WHAT NEEDS TO BE DONE = The records beneath should be restated word for word.

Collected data

-.-.-

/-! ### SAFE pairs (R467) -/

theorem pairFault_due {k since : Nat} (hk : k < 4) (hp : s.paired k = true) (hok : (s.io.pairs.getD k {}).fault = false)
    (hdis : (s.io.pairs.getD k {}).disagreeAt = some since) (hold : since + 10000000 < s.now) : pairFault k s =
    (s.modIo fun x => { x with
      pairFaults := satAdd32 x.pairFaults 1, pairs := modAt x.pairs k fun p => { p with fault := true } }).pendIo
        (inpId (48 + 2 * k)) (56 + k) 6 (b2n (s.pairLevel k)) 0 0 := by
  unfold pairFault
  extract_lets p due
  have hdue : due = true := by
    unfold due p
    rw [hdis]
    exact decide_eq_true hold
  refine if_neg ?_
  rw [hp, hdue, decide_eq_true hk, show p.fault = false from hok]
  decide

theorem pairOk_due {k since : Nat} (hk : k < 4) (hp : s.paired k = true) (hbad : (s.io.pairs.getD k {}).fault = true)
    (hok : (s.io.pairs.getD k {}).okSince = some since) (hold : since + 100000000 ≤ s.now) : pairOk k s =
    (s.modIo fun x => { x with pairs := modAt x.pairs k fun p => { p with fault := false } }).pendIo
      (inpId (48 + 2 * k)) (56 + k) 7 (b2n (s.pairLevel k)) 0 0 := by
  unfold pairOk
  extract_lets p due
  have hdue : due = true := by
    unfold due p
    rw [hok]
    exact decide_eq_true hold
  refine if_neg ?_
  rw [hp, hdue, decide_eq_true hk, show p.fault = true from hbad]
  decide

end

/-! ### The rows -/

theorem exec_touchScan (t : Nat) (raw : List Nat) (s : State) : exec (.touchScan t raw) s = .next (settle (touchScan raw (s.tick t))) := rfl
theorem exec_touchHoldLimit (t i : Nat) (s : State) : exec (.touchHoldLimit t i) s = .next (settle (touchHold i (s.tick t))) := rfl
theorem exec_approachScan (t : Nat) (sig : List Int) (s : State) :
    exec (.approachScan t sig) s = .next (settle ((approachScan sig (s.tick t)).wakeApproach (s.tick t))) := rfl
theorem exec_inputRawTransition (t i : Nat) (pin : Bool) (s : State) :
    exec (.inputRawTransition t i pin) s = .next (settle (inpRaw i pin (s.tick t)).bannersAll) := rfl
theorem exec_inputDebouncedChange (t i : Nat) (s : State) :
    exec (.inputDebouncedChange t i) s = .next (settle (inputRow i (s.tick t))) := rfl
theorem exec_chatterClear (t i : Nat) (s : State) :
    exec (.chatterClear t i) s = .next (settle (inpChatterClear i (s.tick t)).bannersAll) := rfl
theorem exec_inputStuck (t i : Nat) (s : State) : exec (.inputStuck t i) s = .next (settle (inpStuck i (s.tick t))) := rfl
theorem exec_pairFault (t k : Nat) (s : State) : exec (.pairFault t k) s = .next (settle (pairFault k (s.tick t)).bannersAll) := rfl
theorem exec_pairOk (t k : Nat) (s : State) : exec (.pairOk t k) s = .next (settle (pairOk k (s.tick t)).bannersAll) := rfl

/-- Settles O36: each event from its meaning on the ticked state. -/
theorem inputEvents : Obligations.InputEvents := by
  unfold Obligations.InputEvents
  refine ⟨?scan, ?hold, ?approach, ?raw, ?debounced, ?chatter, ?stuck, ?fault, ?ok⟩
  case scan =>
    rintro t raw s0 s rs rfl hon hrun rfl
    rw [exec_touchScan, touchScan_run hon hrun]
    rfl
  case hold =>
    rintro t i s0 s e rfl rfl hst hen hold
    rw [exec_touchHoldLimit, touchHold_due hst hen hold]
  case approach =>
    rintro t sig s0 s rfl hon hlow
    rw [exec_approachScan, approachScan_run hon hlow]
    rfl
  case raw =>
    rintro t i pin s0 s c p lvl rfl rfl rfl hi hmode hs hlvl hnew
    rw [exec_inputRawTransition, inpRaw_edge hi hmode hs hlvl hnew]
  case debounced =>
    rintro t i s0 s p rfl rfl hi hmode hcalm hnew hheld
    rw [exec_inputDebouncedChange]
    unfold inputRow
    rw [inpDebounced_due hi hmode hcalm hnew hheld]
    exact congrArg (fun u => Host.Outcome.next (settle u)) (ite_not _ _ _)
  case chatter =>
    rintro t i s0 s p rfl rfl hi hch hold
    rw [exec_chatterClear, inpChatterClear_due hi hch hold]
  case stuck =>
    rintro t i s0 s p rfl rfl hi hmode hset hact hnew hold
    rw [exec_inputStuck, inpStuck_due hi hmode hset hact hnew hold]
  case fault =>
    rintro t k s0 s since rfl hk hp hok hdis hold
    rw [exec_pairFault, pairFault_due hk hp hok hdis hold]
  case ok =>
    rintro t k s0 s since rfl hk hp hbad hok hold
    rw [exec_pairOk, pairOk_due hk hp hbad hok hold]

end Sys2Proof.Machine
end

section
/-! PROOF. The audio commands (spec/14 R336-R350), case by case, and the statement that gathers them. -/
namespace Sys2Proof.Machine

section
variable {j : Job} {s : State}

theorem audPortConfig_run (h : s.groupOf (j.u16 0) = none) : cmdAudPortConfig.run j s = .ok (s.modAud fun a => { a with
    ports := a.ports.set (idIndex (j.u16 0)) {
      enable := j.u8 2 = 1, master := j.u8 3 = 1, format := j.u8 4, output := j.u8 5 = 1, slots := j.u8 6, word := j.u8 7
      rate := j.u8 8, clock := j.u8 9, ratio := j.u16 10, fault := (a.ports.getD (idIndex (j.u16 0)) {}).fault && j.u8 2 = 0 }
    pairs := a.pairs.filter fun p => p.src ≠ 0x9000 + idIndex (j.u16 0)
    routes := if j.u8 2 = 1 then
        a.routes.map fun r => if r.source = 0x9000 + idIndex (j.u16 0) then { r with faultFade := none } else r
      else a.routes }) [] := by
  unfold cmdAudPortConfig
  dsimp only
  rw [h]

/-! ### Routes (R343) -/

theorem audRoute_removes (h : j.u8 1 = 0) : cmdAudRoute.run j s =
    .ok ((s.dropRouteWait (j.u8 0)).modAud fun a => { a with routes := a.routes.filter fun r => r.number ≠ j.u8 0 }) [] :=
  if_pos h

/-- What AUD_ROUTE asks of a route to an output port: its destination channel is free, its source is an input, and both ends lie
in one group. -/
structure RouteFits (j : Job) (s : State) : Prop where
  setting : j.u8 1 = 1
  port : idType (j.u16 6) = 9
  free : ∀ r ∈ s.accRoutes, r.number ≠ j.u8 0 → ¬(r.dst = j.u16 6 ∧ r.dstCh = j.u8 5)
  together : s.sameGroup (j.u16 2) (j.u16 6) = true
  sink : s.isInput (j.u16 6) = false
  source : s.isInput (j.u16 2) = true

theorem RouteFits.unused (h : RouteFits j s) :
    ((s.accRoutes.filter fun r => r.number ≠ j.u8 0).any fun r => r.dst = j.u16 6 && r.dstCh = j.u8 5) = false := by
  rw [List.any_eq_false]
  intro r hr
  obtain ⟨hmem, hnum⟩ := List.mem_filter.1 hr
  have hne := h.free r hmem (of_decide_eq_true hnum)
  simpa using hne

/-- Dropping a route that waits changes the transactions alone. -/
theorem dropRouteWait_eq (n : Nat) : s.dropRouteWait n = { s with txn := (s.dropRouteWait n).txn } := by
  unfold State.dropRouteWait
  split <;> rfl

-.-.-

SOLVED PROBLEM =
/-! ### SAFE pairs (R467) -/

theorem pairFault_due {k since : Nat} (hk : k < 4) (hp : s.paired k = true) (hok : (s.io.pairs.getD k {}).fault = false)
    (hdis : (s.io.pairs.getD k {}).disagreeAt = some since) (hold : since + 10000000 < s.now) : pairFault k s =
    (s.modIo fun x => { x with
      pairFaults := satAdd32 x.pairFaults 1, pairs := modAt x.pairs k fun p => { p with fault := true } }).pendIo
        (inpId (48 + 2 * k)) (56 + k) 6 (b2n (s.pairLevel k)) 0 0 := by
  unfold pairFault
  extract_lets p due
  have hdue : due = true := by
    unfold due p
    rw [hdis]
    exact decide_eq_true hold
  refine if_neg ?_
  rw [hp, hdue, decide_eq_true hk, show p.fault = false from hok]
  decide

theorem pairOk_due {k since : Nat} (hk : k < 4) (hp : s.paired k = true) (hbad : (s.io.pairs.getD k {}).fault = true)
    (hok : (s.io.pairs.getD k {}).okSince = some since) (hold : since + 100000000 ≤ s.now) : pairOk k s =
    (s.modIo fun x => { x with pairs := modAt x.pairs k fun p => { p with fault := false } }).pendIo
      (inpId (48 + 2 * k)) (56 + k) 7 (b2n (s.pairLevel k)) 0 0 := by
  unfold pairOk
  extract_lets p due
  have hdue : due = true := by
    unfold due p
    rw [hok]
    exact decide_eq_true hold
  refine if_neg ?_
  rw [hp, hdue, decide_eq_true hk, show p.fault = true from hbad]
  decide

end

/-! ### The rows -/

theorem exec_touchScan (t : Nat) (raw : List Nat) (s : State) : exec (.touchScan t raw) s = .next (settle (touchScan raw (s.tick t))) := rfl
theorem exec_touchHoldLimit (t i : Nat) (s : State) : exec (.touchHoldLimit t i) s = .next (settle (touchHold i (s.tick t))) := rfl
theorem exec_approachScan (t : Nat) (sig : List Int) (s : State) :
    exec (.approachScan t sig) s = .next (settle ((approachScan sig (s.tick t)).wakeApproach (s.tick t))) := rfl
theorem exec_inputRawTransition (t i : Nat) (pin : Bool) (s : State) :
    exec (.inputRawTransition t i pin) s = .next (settle (inpRaw i pin (s.tick t)).bannersAll) := rfl
theorem exec_inputDebouncedChange (t i : Nat) (s : State) :
    exec (.inputDebouncedChange t i) s = .next (settle (inputRow i (s.tick t))) := rfl
theorem exec_chatterClear (t i : Nat) (s : State) :
    exec (.chatterClear t i) s = .next (settle (inpChatterClear i (s.tick t)).bannersAll) := rfl
theorem exec_inputStuck (t i : Nat) (s : State) : exec (.inputStuck t i) s = .next (settle (inpStuck i (s.tick t))) := rfl
theorem exec_pairFault (t k : Nat) (s : State) : exec (.pairFault t k) s = .next (settle (pairFault k (s.tick t)).bannersAll) := rfl
theorem exec_pairOk (t k : Nat) (s : State) : exec (.pairOk t k) s = .next (settle (pairOk k (s.tick t)).bannersAll) := rfl

/-- Settles O36: each event from its meaning on the ticked state. -/
theorem inputEvents : Obligations.InputEvents := by
  unfold Obligations.InputEvents
  refine ⟨?scan, ?hold, ?approach, ?raw, ?debounced, ?chatter, ?stuck, ?fault, ?ok⟩
  case scan =>
    rintro t raw s0 s rs rfl hon hrun rfl
    rw [exec_touchScan, touchScan_run hon hrun]
    rfl
  case hold =>
    rintro t i s0 s e rfl rfl hst hen hold
    rw [exec_touchHoldLimit, touchHold_due hst hen hold]
  case approach =>
    rintro t sig s0 s rfl hon hlow
    rw [exec_approachScan, approachScan_run hon hlow]
    rfl
  case raw =>
    rintro t i pin s0 s c p lvl rfl rfl rfl hi hmode hs hlvl hnew
    rw [exec_inputRawTransition, inpRaw_edge hi hmode hs hlvl hnew]
  case debounced =>
    rintro t i s0 s p rfl rfl hi hmode hcalm hnew hheld
    rw [exec_inputDebouncedChange]
    unfold inputRow
    rw [inpDebounced_due hi hmode hcalm hnew hheld]
    exact congrArg (fun u => Host.Outcome.next (settle u)) (ite_not _ _ _)
  case chatter =>
    rintro t i s0 s p rfl rfl hi hch hold
    rw [exec_chatterClear, inpChatterClear_due hi hch hold]
  case stuck =>
    rintro t i s0 s p rfl rfl hi hmode hset hact hnew hold
    rw [exec_inputStuck, inpStuck_due hi hmode hset hact hnew hold]
  case fault =>
    rintro t k s0 s since rfl hk hp hok hdis hold
    rw [exec_pairFault, pairFault_due hk hp hok hdis hold]
  case ok =>
    rintro t k s0 s since rfl hk hp hbad hok hold
    rw [exec_pairOk, pairOk_due hk hp hbad hok hold]

end Sys2Proof.Machine
end

section
/-! PROOF. The audio commands (spec/14 R336-R350), case by case, and the statement that gathers them. -/
namespace Sys2Proof.Machine

section
variable {j : Job} {s : State}

theorem audPortConfig_run (h : s.groupOf (j.u16 0) = none) : cmdAudPortConfig.run j s = .ok (s.modAud fun a => { a with
    ports := a.ports.set (idIndex (j.u16 0)) {
      enable := j.u8 2 = 1, master := j.u8 3 = 1, format := j.u8 4, output := j.u8 5 = 1, slots := j.u8 6, word := j.u8 7
      rate := j.u8 8, clock := j.u8 9, ratio := j.u16 10, fault := (a.ports.getD (idIndex (j.u16 0)) {}).fault && j.u8 2 = 0 }
    pairs := a.pairs.filter fun p => p.src ≠ 0x9000 + idIndex (j.u16 0)
    routes := if j.u8 2 = 1 then
        a.routes.map fun r => if r.source = 0x9000 + idIndex (j.u16 0) then { r with faultFade := none } else r
      else a.routes }) [] := by
  unfold cmdAudPortConfig
  dsimp only
  rw [h]

/-! ### Routes (R343) -/

theorem audRoute_removes (h : j.u8 1 = 0) : cmdAudRoute.run j s =
    .ok ((s.dropRouteWait (j.u8 0)).modAud fun a => { a with routes := a.routes.filter fun r => r.number ≠ j.u8 0 }) [] :=
  if_pos h

/-- What AUD_ROUTE asks of a route to an output port: its destination channel is free, its source is an input, and both ends lie
in one group. -/
structure RouteFits (j : Job) (s : State) : Prop where
  setting : j.u8 1 = 1
  port : idType (j.u16 6) = 9
  free : ∀ r ∈ s.accRoutes, r.number ≠ j.u8 0 → ¬(r.dst = j.u16 6 ∧ r.dstCh = j.u8 5)
  together : s.sameGroup (j.u16 2) (j.u16 6) = true
  sink : s.isInput (j.u16 6) = false
  source : s.isInput (j.u16 2) = true

theorem RouteFits.unused (h : RouteFits j s) :
    ((s.accRoutes.filter fun r => r.number ≠ j.u8 0).any fun r => r.dst = j.u16 6 && r.dstCh = j.u8 5) = false := by
  rw [List.any_eq_false]
  intro r hr
  obtain ⟨hmem, hnum⟩ := List.mem_filter.1 hr
  have hne := h.free r hmem (of_decide_eq_true hnum)
  simpa using hne

/-- Dropping a route that waits changes the transactions alone. -/
theorem dropRouteWait_eq (n : Nat) : s.dropRouteWait n = { s with txn := (s.dropRouteWait n).txn } := by
  unfold State.dropRouteWait
  split <;> rfl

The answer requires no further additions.